He is absolutly FROTHING at the mouth, and I think he wants to come live with ya'll. LOL!!
It really IS incredible.. we know you are proud. Congrats!!

As for us, we are still searching..


----------



## Riverrat (Oct 14, 2008)

I asked a friend who does landscaping about your ditch and he said to get the rolled sod, lay it in place and tack it down, keep watering it everyday for at least a month, this will let it "set" and start to grow roots. he said that "most times this will work well", might be worth a try. Good luck.
Brian


----------



## nu2solar (Apr 20, 2008)

Texasdirtdigger said:


> Your place is KILLING my DH.
> 
> He is absolutly FROTHING at the mouth, and I think he wants to come live with ya'll. LOL!!
> It really IS incredible.. we know you are proud. Congrats!!
> ...


Thank you. Good luck with your search.



Riverrat said:


> I asked a friend who does landscaping about your ditch and he said to get the rolled sod, lay it in place and tack it down, keep watering it everyday for at least a month, this will let it "set" and start to grow roots. he said that "most times this will work well", might be worth a try. Good luck.
> Brian


Thanks. That's a lot of sod and a lot of water. I have no idea how we would get that much water down the drive. Thank you for the suggestion. They are always appreciated.


----------



## chuckie (Feb 4, 2010)

Thanks for the response Nu2solar. I also agree with you and the hubby on the future, just to many things pointing that way. Did you guys end up leaving the solar panels on the container? Also, did you guys figure out a way to treat the fresh water tank to keep things from growing, without dumping and cleaning? Just a few things I'm curious about, thanks and be safe.


----------



## nu2solar (Apr 20, 2008)

chuckie said:


> Thanks for the response Nu2solar. I also agree with you and the hubby on the future, just to many things pointing that way.
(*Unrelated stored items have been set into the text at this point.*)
/-- Where the parameter names the text segment, no binary operation sees the data segment (`45_binary_ops.md` R222). -/
theorem binaryEffects_seesTextOnly {p : Params} (hp : p.binopDataOperandSegment = .text) (op : BinOp) (r : Reg)
    (lm : LoadMode) (ph : Phase) : (binaryEffects p op r lm).SeesTextOnly ph := by
  intro s m h
  cases ph with
  | p0 | p1 => rfl
  | p2 => cases lm <;> simp [PhaseEffects.during, binaryEffects]
  | p3 =>
    cases lm with
    | accd | ixd => rfl
    | imm => simp [PhaseEffects.during, binaryEffects, h s.mar]
    | abst | absd => exact resolveAbsolute_withMem h
    | relt | reld => exact resolveRelative_withMem h
  | p4 =>
    cases lm with
    | accd | ixd | imm => rfl
    | abst | absd | relt | reld => simp [PhaseEffects.during, binaryEffects, hp, h s.mar]

/-- Every row of the table of `41_phase_engine.md` R139 sees the text segment only, p4 of the loads in a data mode and of
the stores excepted. -/
theorem variantEffects_seesTextOnly {p : Params} (hp : p.binopDataOperandSegment = .text) {v : Variant} {ph : Phase}
    (hload : ∀ r lm, v = .ld r lm → ¬ (ph = .p4 ∧ (lm = .absd ∨ lm = .reld)))
    (hstore : ∀ r sm, v = .st r sm → ph ≠ .p4) : (variantEffects p v).SeesTextOnly ph := by
  cases v with
  | nop | hlt => exact idleEffects_seesTextOnly ph
  | out => exact outputEffects_seesTextOnly ph
  | inp => exact inputEffects_seesTextOnly ph
  | rcf => exact carryEffects_seesTextOnly false ph
  | scf => exact carryEffects_seesTextOnly true ph
  | b c => exact branchEffects_seesTextOnly c ph
  | sh r sm => exact shiftEffects_seesTextOnly r sm ph
  | rot r sm => exact rotateEffects_seesTextOnly r sm ph
  | ld r lm => exact loadEffects_seesTextOnly r lm ph (hload r lm rfl)
  | st r sm => exact storeEffects_seesTextOnly r sm (hstore r sm rfl)
  | bin op r lm => exact binaryEffects_seesTextOnly hp op r lm ph

/-- From memories `k` and `m` to `k'` and `m'`: both are kept, or both take the same byte at the same place. -/
inductive SameWrite (k m : Memory) : Memory → Memory → Prop
  | kept : SameWrite k m k m
  | written (g : Segment) (a v : Byte) :
      SameWrite k m (Memory.write k (physical g a) v) (Memory.write m (physical g a) v)

/-- After the same write to two canonical memories a byte reads the same in both or is the one each had before. -/
theorem SameWrite.read_eq_or_kept {k m k' m' : Memory} (h : SameWrite k m k' m') (hk : Memory.wf k = true)
    (hm : Memory.wf m = true) (q : Nat) :
    Memory.read m' q = Memory.read k' q ∨
      (Memory.read m' q = Memory.read m q ∧ Memory.read k' q = Memory.read k q) := by
  cases h with
  | kept => exact .inr ⟨rfl, rfl⟩
  | written g a v =>
    by_cases hq : q = physical g a
    · subst hq
      exact .inl ((Memory.read_write_same m _ v hm).trans (Memory.read_write_same k _ v hk).symm)
    · exact .inr ⟨Memory.read_write_other m v hq, Memory.read_write_other k v hq⟩

/-- An execute phase other than p4 of a load in a data mode, run from two memories with the same text: every field but MEM
comes out the same, and MEM takes the same write. -/
theorem during_withMem_sameWrite {p : Params} (hp : p.binopDataOperandSegment = .text) {v : Variant} {ph : Phase}
    (hload : ∀ r lm, v = .ld r lm → ¬ (ph = .p4 ∧ (lm = .absd ∨ lm = .reld))) {s : State} {m : Memory}
    (htext : SameText m s) :
    ∃ m', (variantEffects p v).during ph (s.withMem m) = ((variantEffects p v).during ph s).withMem m' ∧
      SameWrite s.mem m ((variantEffects p v).during ph s).mem m' := by
  by_cases hstore : ∃ r sm, v = .st r sm ∧ ph = .p4
  · obtain ⟨r, sm, rfl, rfl⟩ := hstore
    refine ⟨Memory.write m (physical (storeSegment sm) s.mar) (s.reg r), ?_⟩
    simp only [PhaseEffects.during, variantEffects, storeEffects_p4, State.withMem_reg]
    exact ⟨rfl, .written _ _ _⟩
  · have hsees : (variantEffects p v).SeesTextOnly ph :=
      variantEffects_seesTextOnly hp hload fun r sm hv hph => hstore ⟨r, sm, hv, hph⟩
    exact ⟨m, hsees s m htext, by rw [hsees.mem_eq s]; exact .kept⟩

/-- A step other than p4 of a load in a data mode, from two memories with the same text, goes on in both to states that
differ in MEM alone, which took the same write. -/
theorem step_withMem_sameWrite {s t : State} {m : Memory} (htext : SameText m s)
    (hload : ∀ r, ¬ (s.phase = .p4 ∧ (s.ir = some (.ldAbsd r) ∨ s.ir = some (.ldReld r)))) (h : step s = .next t) :
    ∃ m', step (s.withMem m) = .next (t.withMem m') ∧ SameWrite s.mem m t.mem m' := by
  rcases step_next_during h with ⟨hp, rfl⟩ | ⟨hp, i, hdecode, rfl⟩ | ⟨hp, i, hir, rfl⟩
  · exact ⟨m, step_of_p0 hp, .kept⟩
  · exact ⟨m, step_of_p1 hp (by rw [State.withMem_mar, htext, hdecode]), .kept⟩
  · have hnoDataLoad : ∀ r lm, i.variant = .ld r lm → ¬ (s.phase = .p4 ∧ (lm = .absd ∨ lm = .reld)) := by
      rintro r lm hv ⟨hp4, hmode⟩
      obtain rfl := instr_eq_toInstr_of_variant_eq hv
      refine hload r ⟨hp4, hmode.imp ?_ ?_⟩ <;> rintro rfl <;> exact hir
    obtain ⟨m', hduring, hwrite⟩ := during_withMem_sameWrite (p := Params.standard) rfl hnoDataLoad htext
    refine ⟨m', ?_, hwrite⟩
    rw [step_of_exec (s := s.withMem m) hp hir, State.withMem_phase, hduring]
    rfl

/-- Settles O57: the two runs take the same write, and where the text segment is kept it read the same before. -/
theorem dataSegmentReadOnlyByDataLoads : Obligations.DataSegmentReadOnlyByDataLoads := by
  intro s t m htext hload h
  obtain ⟨m', hstep, hwrite⟩ := step_withMem_sameWrite htext hload h
  refine ⟨m', hstep, fun hs hm => ⟨fun a => ?_, fun a => hwrite.read_eq_or_kept hs hm (physical .data a)⟩⟩
  rcases hwrite.read_eq_or_kept hs hm (physical .text a) with hsame | ⟨hkept, hkept'⟩
  · exact hsame
  · exact hkept.trans ((htext a).trans hkept'.symm)

end Sys2Proof.Machine
end

section
/-! The fields of an opcode byte (`30_encoding.md` R72, R76 to R79): what each field of the decoder reads back from a byte put
together from a class, a register bit and three low bits, and that every byte is put together so. -/

namespace Sys2Proof

theorem opcodeClass_append (c low : Nibble) : opcodeClass (c ++ low) = c := BitVec.extractLsb'_append_eq_left

theorem lowNibble_append (c low : Nibble) : lowNibble (c ++ low) = low := BitVec.extractLsb'_append_eq_right

theorem extractLsb'_modeBits (c : Nibble) (k : BitVec 1) (n : BitVec 3) :
    (c ++ (k ++ n) : Byte).extractLsb' 0 3 = n := by
  rw [BitVec.extractLsb'_append_eq_of_add_le (by decide), BitVec.extractLsb'_append_eq_right]

theorem getLsbD_regBit (c : Nibble) (k : BitVec 1) (n : BitVec 3) :
    (c ++ (k ++ n) : Byte).getLsbD 3 = k.getLsbD 0 := by
  simp only [BitVec.getLsbD_append]; rfl

theorem getLsbD_modeBits (c : Nibble) (k : BitVec 1) (n : BitVec 3) {i : Nat} (hi : i < 3) :
    (c ++ (k ++ n) : Byte).getLsbD i = n.getLsbD i := by
  rw [BitVec.getLsbD_append, if_pos (by omega), BitVec.getLsbD_append, if_pos hi]

theorem getLsbD_shiftKind (c : Nibble) (r k : BitVec 1) (n : BitVec 2) :
    (c ++ (r ++ (k ++ n)) : Byte).getLsbD 2 = k.getLsbD 0 := by
  simp only [BitVec.getLsbD_append]; rfl

/-- Every byte is a class, a register bit and three low bits. -/
theorem exists_byte_fields (b : Byte) : ∃ (c : Nibble) (k : BitVec 1) (n : BitVec 3), b = c ++ (k ++ n) := by
  refine ⟨b.extractLsb' 4 4, b.extractLsb' 3 1, b.extractLsb' 0 3, ?_⟩
  rw [BitVec.extractLsb'_append_extractLsb'_eq_extractLsb' (by decide),
    BitVec.extractLsb'_append_extractLsb'_eq_extractLsb' (by decide)]
  exact BitVec.extractLsb'_eq_self.symm

theorem threeBits_cases : ∀ n : BitVec 3,
    n = 0#3 ∨ n = 1#3 ∨ n = 2#3 ∨ n = 3#3 ∨ n = 4#3 ∨ n = 5#3 ∨ n = 6#3 ∨ n = 7#3 := by decide

theorem exists_reg_bit (k : BitVec 1) : ∃ r : Reg, k = r.bit := by
  rcases BitVec.eq_zero_or_eq_one k with rfl | rfl
  · exact ⟨.acc, rfl⟩
  · exact ⟨.ix, rfl⟩

theorem regField_append (c : Nibble) (r : Reg) (n : BitVec 3) : regField (c ++ (r.bit ++ n)) = r := by
  rw [regField, getLsbD_regBit]
  cases r <;> rfl

/-- The three low bits of a shift or rotate are k and a mode (format S of `30_encoding.md` R72). -/
theorem exists_shift_bits (n : BitVec 3) : ∃ (k : BitVec 1) (sm : ShiftMode), n = k ++ sm.bits := by
  rcases threeBits_cases n with rfl | rfl | rfl | rfl | rfl | rfl | rfl | rfl
  · exact ⟨0#1, .ra, rfl⟩
  · exact ⟨0#1, .la, rfl⟩
  · exact ⟨0#1, .rl, rfl⟩
  · exact ⟨0#1, .ll, rfl⟩
  · exact ⟨1#1, .ra, rfl⟩
  · exact ⟨1#1, .la, rfl⟩
  · exact ⟨1#1, .rl, rfl⟩
  · exact ⟨1#1, .ll, rfl⟩

theorem shiftField_append (c : Nibble) (r k : BitVec 1) (sm : ShiftMode) :
    shiftField (c ++ (r ++ (k ++ sm.bits))) = sm := by
  rw [shiftField, getLsbD_modeBits _ _ _ (by decide), getLsbD_modeBits _ _ _ (by decide), BitVec.getLsbD_append,
    BitVec.getLsbD_append]
  cases sm <;> rfl

/-- The bits that select a load mode: its canonical bits, and m = 3 for immediate as well (`30_encoding.md` R77). -/
def LoadMode.Selected (lm : LoadMode) (n : BitVec 3) : Prop := n = lm.bits ∨ lm = .imm ∧ n = 3#3

theorem LoadMode.exists_selected (n : BitVec 3) : ∃ lm : LoadMode, lm.Selected n := by
  rcases threeBits_cases n with rfl | rfl | rfl | rfl | rfl | rfl | rfl | rfl
  · exact ⟨.accd, .inl rfl⟩
  · exact ⟨.ixd, .inl rfl⟩
  · exact ⟨.imm, .inl rfl⟩
  · exact ⟨.imm, .inr ⟨rfl, rfl⟩⟩
  · exact ⟨.abst, .inl rfl⟩
  · exact ⟨.absd, .inl rfl⟩
  · exact ⟨.relt, .inl rfl⟩
  · exact ⟨.reld, .inl rfl⟩

theorem loadField_append {lm : LoadMode} {n : BitVec 3} (h : lm.Selected n) (c : Nibble) (k : BitVec 1) :
    loadField (c ++ (k ++ n)) = lm := by
  rw [loadField, getLsbD_modeBits _ _ _ (by decide), getLsbD_modeBits _ _ _ (by decide),
    getLsbD_modeBits _ _ _ (by decide)]
  rcases h with rfl | ⟨rfl, rfl⟩
  · cases lm <;> rfl
  · rfl

/-- The register-direct modes are m = 0 and m = 1 (`30_encoding.md` R77). -/
theorem LoadMode.Selected.two_le_iff {lm : LoadMode} {n : BitVec 3} (h : lm.Selected n) :
    2#3 ≤ n ↔ lm.isDirect = false := by
  rcases h with rfl | ⟨rfl, rfl⟩
  · cases lm <;> decide
  · decide

theorem exists_store_bits (n : BitVec 3) : n < 4#3 ∨ ∃ sm : StoreMode, n = sm.bits := by
  rcases threeBits_cases n with rfl | rfl | rfl | rfl | rfl | rfl | rfl | rfl
  · exact .inl (by decide)
  · exact .inl (by decide)
  · exact .inl (by decide)
  · exact .inl (by decide)
  · exact .inr ⟨.abst, rfl⟩
  · exact .inr ⟨.absd, rfl⟩
  · exact .inr ⟨.relt, rfl⟩
  · exact .inr ⟨.reld, rfl⟩

theorem storeField_append (c : Nibble) (k : BitVec 1) (sm : StoreMode) : storeField (c ++ (k ++ sm.bits)) = some sm := by
  rw [storeField, getLsbD_modeBits _ _ _ (by decide), getLsbD_modeBits _ _ _ (by decide),
    getLsbD_modeBits _ _ _ (by decide)]
  cases sm <;> rfl

/-- Modes 0 to 3 of a store are the gap of the decoder (`30_encoding.md` R78). -/
theorem storeField_append_eq_none (c : Nibble) (k : BitVec 1) {n : BitVec 3} (h : n < 4#3) :
    storeField (c ++ (k ++ n)) = none := by
  have hbit : n.getLsbD 2 = false := by revert n; decide
  rw [storeField, getLsbD_modeBits _ _ _ (by decide), hbit]

/-- The sixteen classes: eight of their own and one for each binary operation (`30_encoding.md` R75, R89). -/
theorem opcodeClass_cases (c : Nibble) : c = 0x0#4 ∨ c = 0x1#4 ∨ c = 0x2#4 ∨ c = 0x3#4 ∨ c = 0x4#4 ∨ c = 0x5#4 ∨
    c = 0x6#4 ∨ c = 0x7#4 ∨ ∃ op : BinOp, c = op.opcodeClass := by
  have hmem : ∀ c : Nibble, c ∈ [0x0#4, 0x1#4, 0x2#4, 0x3#4, 0x4#4, 0x5#4, 0x6#4, 0x7#4] ∨
      c ∈ [BinOp.sbc, .adc, .sub, .add, .eor, .or, .and, .cmp].map BinOp.opcodeClass := by decide
  rcases hmem c with hown | hop
  · simp only [List.mem_cons, List.not_mem_nil, or_false] at hown
    tauto
  · obtain ⟨op, _, rfl⟩ := List.mem_map.mp hop
    simp

theorem BinOp.eight_le_opcodeClass (op : BinOp) : 8#4 ≤ op.opcodeClass := by cases op <;> decide

/-- The hex column of the table of `30_encoding.md` R80 is the default map read backwards. -/
theorem bcondDefault_code (c : Cond) : bcondDefault c.code = c := by cases c <;> rfl

theorem code_bcondDefault : ∀ code : Nibble, (bcondDefault code).code = code := by decide

theorem Variant.variant_toInstr (v : Variant) : v.toInstr.variant = v := by
  cases v with
  | nop | hlt | out | inp | rcf | scf => rfl
  | b c => cases c <;> rfl
  | sh r m | rot r m | ld r m | st r m => cases m <;> rfl
  | bin op r m => cases op <;> cases m <;> rfl

theorem Instr.toInstr_variant (i : Instr) : i.variant.toInstr = i := (Machine.instr_eq_toInstr_of_variant_eq rfl).symm

end Sys2Proof
end

section
/-! The decoder as the class table of `30_encoding.md` R75 and R81 to R89: one relation with a constructor per row, tied to
`decodeVariant` by `decodeVariant_eq_some_iff`. The statements on the encoding are case analyses of this relation. -/

namespace Sys2Proof

/-- The byte is an encoding of the variant under the branch map `m`: the rows of `30_encoding.md` R81 to R89, with the
ignored bits left free (R91). -/
inductive EncodingRow (m : Nibble → Cond) : Byte → Variant → Prop
  | nop (ignored : BitVec 3) : EncodingRow m (0x0#4 ++ (0#1 ++ ignored)) .nop
  | hlt (ignored : BitVec 3) : EncodingRow m (0x0#4 ++ (1#1 ++ ignored)) .hlt
  | out (ignored : BitVec 3) : EncodingRow m (0x1#4 ++ (0#1 ++ ignored)) .out
  | inp (ignored : BitVec 3) : EncodingRow m (0x1#4 ++ (1#1 ++ ignored)) .inp
  | rcf (ignored : BitVec 3) : EncodingRow m (0x2#4 ++ (0#1 ++ ignored)) .rcf
  | scf (ignored : BitVec 3) : EncodingRow m (0x2#4 ++ (1#1 ++ ignored)) .scf
  | branch (code : Nibble) : EncodingRow m (0x3#4 ++ code) (.b (m code))
  | shift (r : Reg) (sm : ShiftMode) : EncodingRow m (0x4#4 ++ (r.bit ++ (0#1 ++ sm.bits))) (.sh r sm)
  | rotate (r : Reg) (sm : ShiftMode) : EncodingRow m (0x4#4 ++ (r.bit ++ (1#1 ++ sm.bits))) (.rot r sm)
  | hltClass5 (low : Nibble) : EncodingRow m (0x5#4 ++ low) .hlt
  | load (r : Reg) (lm : LoadMode) (n : BitVec 3) (hn : lm.Selected n) :
      EncodingRow m (0x6#4 ++ (r.bit ++ n)) (.ld r lm)
  | store (r : Reg) (sm : StoreMode) : EncodingRow m (0x7#4 ++ (r.bit ++ sm.bits)) (.st r sm)
  | binary (op : BinOp) (r : Reg) (lm : LoadMode) (n : BitVec 3) (hn : lm.Selected n) :
      EncodingRow m (op.opcodeClass ++ (r.bit ++ n)) (.bin op r lm)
Did you guys end up leaving the solar panels on the container? Also, did you guys figure out a way to treat the fresh water tank to keep things from growing, without dumping and cleaning? Just a few things I'm curious about, thanks and be safe.



The solar panels are still on the containers and that seems to be the final resting place, lol. It was actually our original plan before we moved the panels 2 more times, lol.

No changes in the water tank yet. We will be working on some upgrades this year.


----------



## nu2solar (Apr 20, 2008)

I just wanted to let you know that my DH and I are back home in TN. We have a lot of projects planed for the summer. I just posted a new story tonight.
http://www.city-data.com/forum/18377875-post2148.html




And this is the original link.
http://www.city-data.com/forum/tennessee/359683-going-off-grid-east-tennessee.html


Have a great night.


----------



## Riverrat (Oct 14, 2008)

As usual beautiful pictures, and a great looking patio cover. Very nice.


----------



## Sweetsong (Dec 4, 2010)

Your pictures made me homesick, but I'm not from TN or anything. Used to live on a farm with a lane and trees, etc.


----------



## Forerunner (Mar 23, 2007)

In keeping with HT tradition among the tight knit group of guys who really _are_ off grid (among whom I most certainly am _not_)........

SUUUUUUUUUURRRRRE you are...........


Seriously, though. Kudos to your foresight and effort.


----------



## nu2solar (Apr 20, 2008)

Riverrat said:


> As usual beautiful pictures, and a great looking patio cover. Very nice.


Thank you.




Sweetsong said:


> Your pictures made me homesick, but I'm not from TN or anything. Used to live on a farm with a lane and trees, etc.


I love farms.




Forerunner said:


> In keeping with HT tradition among the tight knit group of guys who really _are_ off grid (among whom I most certainly am _not_)........
> 
> SUUUUUUUUUURRRRRE you are...........
> 
> ...


LOL..who says you have to be uncomfortable to be off grid? We are actually working on using less outside influence..like the propane


----------



## Texasdirtdigger (Jan 17, 2010)

Thanks for the update... We do love your view!!


----------